April 20, 2025
At Project Sunwave, we believe that progress doesn’t always come from winning, but from wanting to win. Wanting to grow. Wanting to show up better than yesterday. That’s why our Golwe competition module is about more than just preparing youth for surf and SUP contests. It’s a tool for fostering purpose, drive, and long-term development through the science of goal setting.
Positive Youth Development (PYD) emphasizes providing young people with opportunities to build internal assets, like perseverance, optimism, and self-discipline, alongside external supports like mentorship and skill-building. One of the most effective ways to nurture these traits? Goal setting.

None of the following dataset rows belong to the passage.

/-- Settles O47: the fetch at I reads the first two bytes of the span. -/
theorem storedBytesAreFetched : Obligations.StoredBytesAreFetched := by
  intro x s hx hfit
  refine ⟨_, exec_storeRegs_of_fits hfit, ?_⟩
  have hpc : (s.i.setWidth 16).toNat = s.i.toNat := BitVec.toNat_setWidth_of_le (by decide)
  have hhi := read_after_storeRegs (r := 0) hfit (Nat.zero_le _)
  have hlo := read_after_storeRegs (r := 1) hfit hx
  unfold State.fetchWord
  simp only [hpc]
  exact congrArg₂ wordOfBytes hhi hlo

end Sys2Proof.Machine
end

section
/-! PROOFS. Key skips and the key wait's beginning (44_keys_timers R120, R121, R123). -/

namespace Sys2Proof.Machine

section
variable (x : Reg) (s : State)

theorem exec_skp : exec (.skp x) s = .next (s.skipIf (s.keyDown (s.readV x))) := rfl

theorem exec_sknp : exec (.sknp x) s = .next (s.skipIf (!s.keyDown (s.readV x))) := rfl

theorem exec_ldVxKey : exec (.ldVxKey x) s = .next { s with wait := true, waitX := x } := rfl

theorem skipIf_pc_eq_add (c : Bool) : (s.skipIf c).pc = s.pc + (if c then 4 else 2) := by
  cases c <;> rfl

theorem skipIf_not_pc_eq_add (c : Bool) : (s.skipIf !c).pc = s.pc + (if c then 2 else 4) := by
  cases c <;> rfl

end

/-- Settles O52: the two are one skip on the sampled line and on its negation. -/
theorem keySkipsTestTheSampledLine : Obligations.KeySkipsTestTheSampledLine := by
  rintro x s _ rfl
  exact ⟨decodeWord_encode (.skp x), decodeWord_encode (.sknp x),
    ⟨_, exec_skp x s, skipIf_pc_eq_add s _, onlyPc_skipIf s _⟩,
    ⟨_, exec_sknp x s, skipIf_not_pc_eq_add s _, onlyPc_skipIf s _⟩⟩

/-- Settles O54: the ports are read by the Steps that follow. -/
theorem keyWaitBeginsAndHoldsPc : Obligations.KeyWaitBeginsAndHoldsPc := fun x s =>
  ⟨decodeWord_encode (.ldVxKey x), _, exec_ldVxKey x s, rfl, rfl, rfl, rfl, fun _ => rfl⟩

end Sys2Proof.Machine
end

section
/-! PROOFS. Reset (70_reset_and_hazards R160, 20_memory R44, 10_state R25, R26). -/

namespace Sys2Proof.Machine

section
variable {s : State} {rom : List Byte} {ops : List HostOp}

theorem step_reset_fits (hp : s.pending = .reset rom :: ops) (h : rom.length ≤ 3584) :
    step s = .next { State.reset with
      mem := Memory.writeBytes [] 0x200 rom
      diag := s.diag ++ []
      pending := ops
      sampleIx := s.sampleIx } := by
  refine (step_of_pending hp).trans ?_
  simp only [hostOp, State.resetWith, afterReset_fits h]
  rfl

theorem step_reset_too_long (hp : s.pending = .reset rom :: ops) (h : 3584 < rom.length) :
    step s = .next { State.reset with
      err := some .loadError
      diag := s.diag ++ [.fatal .loadError 0x0200 0x0000]
      pending := ops
      sampleIx := s.sampleIx } := by
  refine (step_of_pending hp).trans ?_
  simp only [hostOp, State.resetWith, afterReset_too_long h]
  rfl

end

/-- Settles O58: the ROM is written over the reset memory, and 0x200 + 3584 is 0x1000. -/
theorem resetLoadsTheRom : Obligations.ResetLoadsTheRom := by
  intro s rom ops h hp
  have hfit : 0x200 + rom.length ≤ Config.memSize := by simp only [Config.memSize]; omega
  exact ⟨_, step_reset_fits hp h, rfl, List.append_nil _, fun _ hk => read_writeBytes_inside hfit hk,
    fun _ ha => read_writeBytes_outside hfit ha⟩

/-- Settles O59: the length is tested before any byte is copied. -/
theorem resetRefusesALongRom : Obligations.ResetRefusesALongRom := fun _ _ _ h hp =>
  ⟨_, step_reset_too_long hp h, rfl, rfl⟩

theorem memory_initial_of_le {a : Nat} (h : 80 ≤ a) : Memory.initial a = 0 := by
  have hnone : Config.font[a - Config.fontBase]? = none := List.getElem?_eq_none h
  rw [Memory.initial, hnone]
  rfl

/-- Settles O60: the elements are the literals of State.reset, and nothing is stored, so memory reads as the font and
zeros. -/
theorem resetLeavesTheListedValues : Obligations.ResetLeavesTheListedValues :=
  ⟨by decide, rfl, rfl, rfl, by decide, rfl, rfl, pixel_clear, rfl, rfl, rfl, rfl, rfl,
    fun _ => memory_initial_of_le, by decide⟩

end Sys2Proof.Machine
end

section
/-! PROOFS. Drawing (43_display R111, R112, 60_exceptions R134, R135, R138): the cells of a sprite, what toggling
them does, and the draw. -/

namespace Sys2Proof.Machine

/-! ## The cells toggled -/

/-- Toggling distinct cells of the grid inverts each of them once and no other cell. -/
theorem pixel_toggleAll {cells : List (Nat × Nat)} (fb : Framebuffer) (hnd : cells.Nodup)
    (hin : ∀ c ∈ cells, c.1 < 64 ∧ c.2 < 32) (a b : Nat) :
    (fb.toggleAll cells).pixel a b = (fb.pixel a b ^^ decide ((a, b) ∈ cells)) := by
  induction cells generalizing fb with
  | nil => exact (Bool.xor_false _).symm
  | cons c cells ih =>
    obtain ⟨hc, hnd⟩ := List.nodup_cons.mp hnd
    obtain ⟨⟨hx, hy⟩, hin⟩ := List.forall_mem_cons.mp hin
    refine (ih (fb.toggle c) hnd hin).trans ?_
    rw [pixel_toggle fb c a b hx hy]
    by_cases h : c = (a, b)
    · subst h
      simp [hc]
    · simp [h, Ne.symm h]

Research shows that when youth set specific, challenging, but attainable, goals, they develop a greater sense of agency and motivation. According to Zimmerman (2000), goal setting supports self-regulated learning, allowing youth to track their progress, reflect on performance, and adjust their strategies. In essence, goal setting turns experience into growth.
Our Golwe module harnesses this dynamic. Through structured training, mock competitions, and community-based events, participants set personal goals, like improving their board control, paddling skills, or demonstrating positive sportsmanship. These goals aren’t just about athletic skill. They’re about ownership.
When a 12-year-old sets a goal to race against peers and challenge their abilities- and achieves it- they walk away not only with skill, but with evidence of their own capacity. These moments are deeply affirming, especially for youth from communities where success often feels distant or out of reach.
Crucially, the Golwe module balances ambition with values. We place more emphasis on personal bests and sportsmanship as we do on performance. Whether a participant finishes first or last, they are taught to evaluate success through effort, integrity, and community representation. This reframing is intentional, it reduces harmful performance pressure and reinforces the PYD principle that youth thrive when their character is nurtured alongside their competence.
We also emphasize representing one’s community with pride. For many of our participants, competition is their first taste of being seen in a public, positive light. Wearing a rash vest with the Project Sunwave logo, hearing their name announced at a regional event, or standing up for a teammate after a fall, these are powerful identity-shaping experiences. They foster belonging and purpose, two of the strongest predictors of long-term youth engagement (Eccles & Gootman, 2002).
And here’s what’s even more exciting: competition becomes a catalyst for setting other life goals. A child who sets a target in the water is more likely to set one in the classroom. A teen who trains every week to shave seconds off their paddle time starts thinking about how they can apply discipline in other areas- whether it's finishing school, staying healthy, or giving back to their community.
Through Golwe, we’re not creating athletes for sport’s sake. We’re creating goal-setters, young people with vision, drive, and the ability to bounce back from setbacks. That’s a skillset that will serve them far beyond the shoreline.
Because when our youth paddle into competition, they’re chasing purpose. And we couldn’t be prouder to be in their corner.